%%

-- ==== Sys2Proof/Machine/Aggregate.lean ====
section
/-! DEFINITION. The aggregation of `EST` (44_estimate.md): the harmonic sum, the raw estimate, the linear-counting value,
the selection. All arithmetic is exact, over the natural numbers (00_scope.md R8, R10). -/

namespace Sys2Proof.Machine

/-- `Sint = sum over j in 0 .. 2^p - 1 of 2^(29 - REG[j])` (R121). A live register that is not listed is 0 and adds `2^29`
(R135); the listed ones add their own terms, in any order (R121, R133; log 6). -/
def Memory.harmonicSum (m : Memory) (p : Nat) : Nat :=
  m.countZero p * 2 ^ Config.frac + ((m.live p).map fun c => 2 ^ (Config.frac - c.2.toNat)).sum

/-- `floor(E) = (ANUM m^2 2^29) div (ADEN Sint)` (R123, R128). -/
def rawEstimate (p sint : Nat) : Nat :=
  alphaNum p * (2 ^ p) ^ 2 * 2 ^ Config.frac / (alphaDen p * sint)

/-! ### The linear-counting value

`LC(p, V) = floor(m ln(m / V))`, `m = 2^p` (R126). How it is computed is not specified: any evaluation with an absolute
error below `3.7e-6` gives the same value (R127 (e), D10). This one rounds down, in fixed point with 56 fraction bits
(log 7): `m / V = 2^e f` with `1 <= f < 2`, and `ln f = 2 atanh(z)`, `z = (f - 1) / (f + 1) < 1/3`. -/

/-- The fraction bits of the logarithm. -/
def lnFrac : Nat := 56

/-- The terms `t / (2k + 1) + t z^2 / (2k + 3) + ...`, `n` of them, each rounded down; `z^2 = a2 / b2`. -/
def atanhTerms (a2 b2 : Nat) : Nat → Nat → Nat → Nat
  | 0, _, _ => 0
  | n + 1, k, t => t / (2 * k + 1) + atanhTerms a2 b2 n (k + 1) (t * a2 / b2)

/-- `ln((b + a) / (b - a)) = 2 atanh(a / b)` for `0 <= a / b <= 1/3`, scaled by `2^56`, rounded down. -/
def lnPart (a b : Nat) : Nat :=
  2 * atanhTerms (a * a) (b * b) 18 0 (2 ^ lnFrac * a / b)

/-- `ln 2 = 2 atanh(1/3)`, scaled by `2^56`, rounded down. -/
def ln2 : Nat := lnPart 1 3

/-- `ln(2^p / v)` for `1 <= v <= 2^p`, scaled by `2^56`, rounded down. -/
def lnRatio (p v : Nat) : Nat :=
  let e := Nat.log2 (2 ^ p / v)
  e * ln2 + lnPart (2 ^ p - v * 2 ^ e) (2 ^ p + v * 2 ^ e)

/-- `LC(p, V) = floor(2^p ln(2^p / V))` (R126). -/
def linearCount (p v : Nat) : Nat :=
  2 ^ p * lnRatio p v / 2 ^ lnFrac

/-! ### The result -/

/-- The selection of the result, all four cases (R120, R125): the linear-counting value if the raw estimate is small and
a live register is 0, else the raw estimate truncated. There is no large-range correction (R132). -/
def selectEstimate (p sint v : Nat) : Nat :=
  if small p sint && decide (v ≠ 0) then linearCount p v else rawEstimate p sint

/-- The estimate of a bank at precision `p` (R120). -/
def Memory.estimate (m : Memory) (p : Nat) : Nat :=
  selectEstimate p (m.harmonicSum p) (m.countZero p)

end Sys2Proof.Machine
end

%%

**REQUIRED WORK:**
Look above for the line with "DEFINITION. The aggregation"; retype exactly that line, every line after it up to the line with "namespace Sys2Proof.Machine", and that line too, nothing else.

**ANSWER TO THE EXERCISE:**
/-! DEFINITION. The aggregation of `EST` (44_estimate.md): the harmonic sum, the raw estimate, the linear-counting value,
the selection. All arithmetic is exact, over the natural numbers (00_scope.md R8, R10). -/

namespace Sys2Proof.Machine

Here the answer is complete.